**Task instructions**
Repeat exactly, and only, the lines of the entries below from the one with "the frame. -/" through the one with "follows them. -/", both ends included.

**Recorded data**
· · ·

/-! ### Flash after a payload has been programmed -/

theorem programAll_read_of_ne {p : Params} {vs : List Byte} {m : Memory} {a : Addr} {x : Nat} (hm : m.wf)
    (hx : ∀ i < vs.length, x ≠ (a + BitVec.ofNat 16 i).toNat) : (programAll p m a vs).read x = m.read x := by
  induction vs generalizing m a with
  | nil => rfl
  | cons v vs ih =>
    have hhead : x ≠ a.toNat := by simpa using hx 0 (by simp)
    rw [programAll, ih (Memory.wf_write _ a.isLt hm), Memory.read_program p hm, if_neg hhead]
    intro i hi
    rw [← addr_add_succ]
    exact hx (i + 1) (by simpa using hi)

theorem addr_add_ne {a : Addr} {n : Nat} (hpos : 0 < n) (hlt : n < 65536) :
    (a + BitVec.ofNat 16 n).toNat ≠ a.toNat := by
  have ha := a.isLt
  rw [BitVec.toNat_add, BitVec.toNat_ofNat]
  omega

/-- Each byte is programmed over what its address held before; no more bytes than there are addresses, so no address
is programmed twice (spec/20_memory.md R79). -/
theorem programAll_read {p : Params} {vs : List Byte} {m : Memory} {a : Addr} {i : Nat} {v : Byte} (hm : m.wf)
    (hlen : vs.length ≤ 65536) (hv : vs[i]? = some v) :
    (programAll p m a vs).read (a + BitVec.ofNat 16 i).toNat =
      Params.flashProgram p (a + BitVec.ofNat 16 i) (m.read (a + BitVec.ofNat 16 i).toNat) v := by
  induction vs generalizing m a i with
  | nil => simp at hv
  | cons w vs ih =>
    rw [List.length_cons] at hlen
    have hm' := Memory.wf_write (Params.flashProgram p a (m.read a.toNat) w) a.isLt hm
    cases i with
    | zero =>
      obtain rfl : w = v := by simpa using hv
      have hlater : ∀ j < vs.length, a.toNat ≠ (a + 1 + BitVec.ofNat 16 j).toNat := fun j hj => by
        rw [← addr_add_succ]
        exact (addr_add_ne (Nat.succ_pos j) (by omega)).symm
      rw [BitVec.add_zero, programAll, programAll_read_of_ne hm' hlater, Memory.read_program p hm, if_pos rfl]
    | succ i =>
      have hv' : vs[i]? = some v := by simpa using hv
      obtain ⟨hi, -⟩ := List.getElem?_eq_some_iff.1 hv'
      have hne := addr_add_ne (a := a) (Nat.succ_pos i) (by omega)
      rw [addr_add_succ] at hne ⊢
      rw [programAll, ih hm' (by omega) hv', Memory.read_program p hm, if_neg hne]

/-! ### Flash accesses and sent bytes in one frame -/

/-- Among the events no flash access follows a sent byte (spec/20_memory.md R86). -/
def FlashBeforeTx (es : List Event) : Prop := es.Pairwise fun e e' => e.port = some .tx → e'.port ≠ some .flash

theorem flashBeforeTx_of_no_tx {es : List Event} (h : ∀ e ∈ es, e.port ≠ some .tx) : FlashBeforeTx es :=
  List.pairwise_of_forall_mem_list fun e he _ _ htx => absurd htx (h e he)

theorem FlashBeforeTx.append_of_no_tx {es es' : List Event} (h : ∀ e ∈ es, e.port ≠ some .tx)
    (h' : FlashBeforeTx es') : FlashBeforeTx (es ++ es') :=
  List.pairwise_append.2 ⟨flashBeforeTx_of_no_tx h, h', fun e he _ _ htx => absurd htx (h e he)⟩

theorem FlashBeforeTx.append_of_no_flash {es es' : List Event} (h : FlashBeforeTx es)
    (h' : ∀ e ∈ es', e.port ≠ some .flash) : FlashBeforeTx (es ++ es') :=
  List.pairwise_append.2 ⟨h, List.pairwise_of_forall_mem_list fun _ _ e he _ => h' e he, fun _ _ e he _ => h' e he⟩

theorem programEvents_port {a : Addr} {vs : List Byte} : ∀ e ∈ programEvents a vs, e.port = some .flash := by
  induction vs generalizing a with
  | nil => simp
  | cons v vs ih => exact List.forall_mem_cons.2 ⟨rfl, ih⟩

theorem rxEvents_port {bytes : List Byte} : ∀ e ∈ bytes.map Event.rx, e.port = some .rx := by
  simp [Event.port]

/-- One byte read and sent is a flash access and then a response byte; of two the second access comes after a response
byte. -/
theorem readEvents_flashBeforeTx (m : Memory) (a : Addr) {n : Nat} (h : n ≤ 1) : FlashBeforeTx (readEvents m a n) := by
  obtain rfl | rfl : n = 0 ∨ n = 1 := by omega
  · exact List.Pairwise.nil
  · simp [FlashBeforeTx, Event.port]

theorem handlerEvents_flashBeforeTx (s : State) {f : Frame} (h : f.instr = .readMulti → transferCount f ≤ 1) :
    FlashBeforeTx (s.handlerEvents f) := by
  have hprogram (vs : List Byte) : FlashBeforeTx (programEvents s.cur vs) :=
    flashBeforeTx_of_no_tx fun e he => by simp [programEvents_port e he]
  obtain ⟨i, args⟩ := f
  cases i
  case progFlash | progMulti => exact hprogram _
  case readFlash => exact readEvents_flashBeforeTx _ _ le_rfl
  case readMulti => exact readEvents_flashBeforeTx _ _ (h rfl)
  all_goals simp [State.handlerEvents, FlashBeforeTx, Event.port]

theorem frameEvents_flashBeforeTx (s : State) {f : Frame} (h : f.instr = .readMulti → transferCount f ≤ 1) :
    FlashBeforeTx (s.frameEvents f) := by
  refine .append_of_no_flash (.append_of_no_tx (fun e he => ?_) (handlerEvents_flashBeforeTx s h)) fun e he => ?_
  · simp [rxEvents_port e he]
  · split at he
    · simp at he
    · obtain ⟨b, -, rfl⟩ := List.mem_map.1 he
      simp [Event.port]

/-! ### The obligations -/

/-- Settles O47: flash is the payload programmed in order, of which the two lemmas on `programAll` say what each address
reads. -/
theorem progMultiProgramsPayload : Obligations.ProgMultiProgramsPayload := by
  intro s payload rest hi hr hc hlen hx
  obtain ⟨-, hcap⟩ := Params.cap_bounds hi.params
  have hcount : (BitVec.ofNat 8 payload.length).toNat = payload.length := Nat.mod_eq_of_lt (by omega)
  have hwf : (progMultiFrame payload).wf s.params.cap = true := by
    simp [progMultiFrame, Frame.wf, Instr.format, Format.argsOk, hcount, hlen]
  obtain ⟨l, hcur, hrun⟩ := frame_reaches hi hr hc hwf hx
  exact ⟨_, _, hrun, rfl, rfl, hcur.trans (congrArg (s.cur + BitVec.ofNat 16 ·) hcount),
    s.afterFrame_sent (progMultiFrame payload) rest, fun i v => programAll_read hi.flash (by omega),
    fun a _ => programAll_read_of_ne hi.flash⟩

/-- Settles O55: the run of the frame says what it adds to the observation. -/
theorem frameTransactionOrder : Obligations.FrameTransactionOrder := by
  intro s f rest hi hr hc hf hx
  obtain ⟨l, -, hrun⟩ := frame_reaches hi hr hc hf hx
  exact ⟨_, hrun, rfl, rfl⟩

/-- Settles O56: the frame's bytes come first, the acknowledgement last, and between them the handler's transactions. -/
theorem responseAfterFlash : Obligations.ResponseAfterFlash := by
  intro s f rest hi hr hc hf hx
  obtain ⟨l, -, hrun⟩ := frame_reaches hi hr hc hf hx
  refine ⟨_, s.frameEvents f, hrun, rfl, rfl, frameEvents_flashBeforeTx s, fun hne => ?_⟩
  rw [State.frameEvents, if_neg hne]
  exact ⟨_, rfl⟩

end Sys2Proof.Machine
end

section
/-! Reading bytes as frames (spec/30_encoding.md R100 to R118): what the decoder answers for every byte string, and its
two directions against the encoder. -/

namespace Sys2Proof

/-! ### Classification -/

theorem Params.classify_eq_some {p : Params} (h : p.wf = true) {b : Byte} {i : Instr} :
    p.classify b = some i ↔ b = p.opcode i :=
  ⟨Params.opcode_of_classify, fun hb => hb ▸ Params.classify_opcode h i⟩

theorem Params.classify_eq_none {p : Params} (h : p.wf = true) {b : Byte} :
    p.classify b = none ↔ ∀ i, b ≠ p.opcode i := by
  simp only [Option.eq_none_iff_forall_ne_some, ne_eq, Params.classify_eq_some h]

theorem decode_cons_of_classify {p : Params} {b : Byte} {i : Instr} (h : p.classify b = some i) (bytes : List Byte) :
    decode p (b :: bytes) = decodeArgs p i i.format bytes := by
  simp only [decode, h]

theorem decode_cons_invalid {p : Params} {b : Byte} (h : p.classify b = none) (bytes : List Byte) :
    decode p (b :: bytes) = .abort .invalidOpcode bytes := by
  simp only [decode, h]

/-! ### The end of a frame, by its terminator regime -/

/-- What the decoder answers after a frame's argument bytes: the terminator check of the regime
(spec/30_encoding.md R117). -/
def decodeEnd (p : Params) (f : Frame) : Regime → List Byte → Decoded
  | .precheck, bytes => decodeEoc p .precheckEoc f bytes
  | .handler, bytes => decodeEoc p .handlerEoc f bytes
  | .none, bytes => .frame f bytes

theorem decodeEoc_eq_frame {p : Params} {cause : AbortCause} {f g : Frame} {bytes rest : List Byte} :
    decodeEoc p cause f bytes = .frame g rest ↔ bytes = p.eoc :: rest ∧ f = g := by
  cases bytes with
  | nil => simp [decodeEoc]
  | cons t bytes => by_cases ht : t = p.eoc <;> simp [decodeEoc, ht, and_comm]

theorem decodeEoc_eq_abort {p : Params} {cause c : AbortCause} {f : Frame} {bytes rest : List Byte} :
    decodeEoc p cause f bytes = .abort c rest ↔ ∃ t, t ≠ p.eoc ∧ bytes = t :: rest ∧ c = cause := by
  cases bytes with
  | nil => simp [decodeEoc]
  | cons t bytes => by_cases ht : t = p.eoc <;> simp [decodeEoc, ht, and_comm, eq_comm]

/-- The decoder ends a frame exactly at its format's terminator. -/
theorem decodeEnd_eq_frame {p : Params} {fmt : Format} {f g : Frame} {bytes rest : List Byte} :
    decodeEnd p f fmt.regime bytes = .frame g rest ↔ bytes = p.terminator fmt ++ rest ∧ f = g := by
  cases fmt
  case b => simp [Format.regime, decodeEnd, Params.terminator, and_comm]
  all_goals exact decodeEoc_eq_frame

/-- The decoder drops a frame exactly at a byte other than `EOC`, with the cause of the format's regime. -/
theorem decodeEnd_eq_abort {p : Params} {r : Regime} {f : Frame} {bytes rest : List Byte} {cause : AbortCause} :
    decodeEnd p f r bytes = .abort cause rest ↔ ∃ t, t ≠ p.eoc ∧ bytes = t :: rest ∧
      ((r = .precheck ∧ cause = .precheckEoc) ∨ (r = .handler ∧ cause = .handlerEoc)) := by
  cases r
  case none => simp [decodeEnd]
  all_goals simp [decodeEnd, decodeEoc_eq_abort]

/-! ### The argument bytes -/

/-- Argument bytes that fit the format are read off, and then comes the end of the frame. -/
theorem decodeArgs_args {p : Params} {i : Instr} {fmt : Format} {args : List Byte} (h : fmt.argsOk p.cap args = true)
    (bytes : List Byte) : decodeArgs p i fmt (args ++ bytes) = decodeEnd p ⟨i, args⟩ fmt.regime bytes := by
  cases fmt <;> simp only [Format.argsOk, List.isEmpty_iff, beq_iff_eq] at h
  case z => subst h; rfl
  case b => subst h; rfl
  case a16 => obtain ⟨lo, hi, rfl⟩ := List.length_eq_two.1 h; rfl
  case d8 => obtain ⟨d, rfl⟩ := List.length_eq_one_iff.1 h; rfl
  case n => obtain ⟨count, rfl⟩ := List.length_eq_one_iff.1 h; rfl
  case nd =>
    cases args with
    | nil => simp at h
    | cons count payload =>
      simp only [Bool.and_eq_true, beq_iff_eq, decide_eq_true_eq] at h
      obtain ⟨hlen, hcap⟩ := h
      rw [← hlen] at hcap
      simp [decodeArgs, decodeEnd, Format.regime, ← hlen, not_lt.2 hcap]

/-- Everything the bytes after an opcode can be: too few, a count above `CAP`, or fitting argument bytes before what
follows them. -/
theorem decodeArgs_cases (p : Params) (i : Instr) (fmt : Format) (bytes : List Byte) :
    decodeArgs p i fmt bytes = .more ∨
      (fmt = .nd ∧ ∃ count body, bytes = count :: body ∧ p.cap < count.toNat ∧
        decodeArgs p i fmt bytes = .abort .oversize body) ∨
      ∃ args body, bytes = args ++ body ∧ fmt.argsOk p.cap args = true := by
  cases fmt
  case z => exact .inr (.inr ⟨[], bytes, rfl, rfl⟩)
  case b => exact .inr (.inr ⟨[], bytes, rfl, rfl⟩)
  case a16 =>
    match bytes with
    | lo :: hi :: body => exact .inr (.inr ⟨[lo, hi], body, rfl, rfl⟩)
    | [] | [_] => exact .inl rfl
  case d8 =>
    match bytes with
    | d :: body => exact .inr (.inr ⟨[d], body, rfl, rfl⟩)
    | [] => exact .inl rfl
  case n =>
    match bytes with
    | count :: body => exact .inr (.inr ⟨[count], body, rfl, rfl⟩)
    | [] => exact .inl rfl
  case nd =>
    match bytes with
    | [] => exact .inl rfl
    | count :: body =>
      by_cases hcap : p.cap < count.toNat
      · exact .inr (.inl ⟨rfl, count, body, rfl, hcap, if_pos hcap⟩)
      by_cases hlen : body.length < count.toNat
      · exact .inl (by simp [decodeArgs, hcap, hlen])
      · refine .inr (.inr ⟨count :: body.take count.toNat, body.drop count.toNat, by simp, ?_⟩)
        simp only [Format.argsOk, Bool.and_eq_true, beq_iff_eq, decide_eq_true_eq, List.length_take]
        omega

/-! ### Whole frames -/

theorem decode_encode {p : Params} (hp : p.wf = true) {f : Frame} (hf : f.wf p.cap = true) (rest : List Byte) :
    decode p (encode p f ++ rest) = .frame f rest := by
  rw [encode, List.cons_append, List.cons_append, List.append_assoc,
    decode_cons_of_classify (Params.classify_opcode hp f.instr), decodeArgs_args hf]
  exact decodeEnd_eq_frame.2 ⟨rfl, rfl⟩

/-- The bytes of a decoded frame, from those after its opcode. -/
theorem decodeArgs_frame {p : Params} {i : Instr} {bytes rest : List Byte} {f : Frame}
    (h : decodeArgs p i i.format bytes = .frame f rest) :
    f.instr = i ∧ bytes = f.args ++ p.terminator i.format ++ rest ∧ f.wf p.cap = true := by
  rcases decodeArgs_cases p i i.format bytes with hmore | ⟨-, _, _, -, -, hover⟩ | ⟨args, body, rfl, hargs⟩
  · simp [hmore] at h
  · simp [hover] at h
  · rw [decodeArgs_args hargs] at h
    obtain ⟨rfl, rfl⟩ := decodeEnd_eq_frame.1 h
    exact ⟨rfl, (List.append_assoc ..).symm, hargs⟩

/-- The wire length of a well-formed frame (spec/30_encoding.md R109). -/
theorem encode_length {p : Params} {cap : Nat} {f : Frame} (h : f.wf cap = true) :
    (encode p f).length = f.wireLength := by
  obtain ⟨i, args⟩ := f
  unfold Frame.wf at h
  cases hfmt : i.format <;> simp only [hfmt, Format.argsOk, List.isEmpty_iff, beq_iff_eq] at h
  case nd =>
    cases args with
    | nil => simp at h
    | cons count payload =>
      simp only [encode, Params.terminator, Frame.wireLength, Frame.payload, hfmt, Format.regime, List.length_append,
        List.length_cons, List.length_nil]
      omega
  all_goals simp [encode, Params.terminator, Frame.wireLength, hfmt, Format.regime, h]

· · ·

**Answer to the exercise**
/-- Argument bytes that fit the format are read off, and then comes the end of the frame. -/
theorem decodeArgs_args {p : Params} {i : Instr} {fmt : Format} {args : List Byte} (h : fmt.argsOk p.cap args = true)
    (bytes : List Byte) : decodeArgs p i fmt (args ++ bytes) = decodeEnd p ⟨i, args⟩ fmt.regime bytes := by
  cases fmt <;> simp only [Format.argsOk, List.isEmpty_iff, beq_iff_eq] at h
  case z => subst h; rfl
  case b => subst h; rfl
  case a16 => obtain ⟨lo, hi, rfl⟩ := List.length_eq_two.1 h; rfl
  case d8 => obtain ⟨d, rfl⟩ := List.length_eq_one_iff.1 h; rfl
  case n => obtain ⟨count, rfl⟩ := List.length_eq_one_iff.1 h; rfl
  case nd =>
    cases args with
    | nil => simp at h
    | cons count payload =>
      simp only [Bool.and_eq_true, beq_iff_eq, decide_eq_true_eq] at h
      obtain ⟨hlen, hcap⟩ := h
      rw [← hlen] at hcap
      simp [decodeArgs, decodeEnd, Format.regime, ← hlen, not_lt.2 hcap]

/-- Everything the bytes after an opcode can be: too few, a count above `CAP`, or fitting argument bytes before what
follows them. -/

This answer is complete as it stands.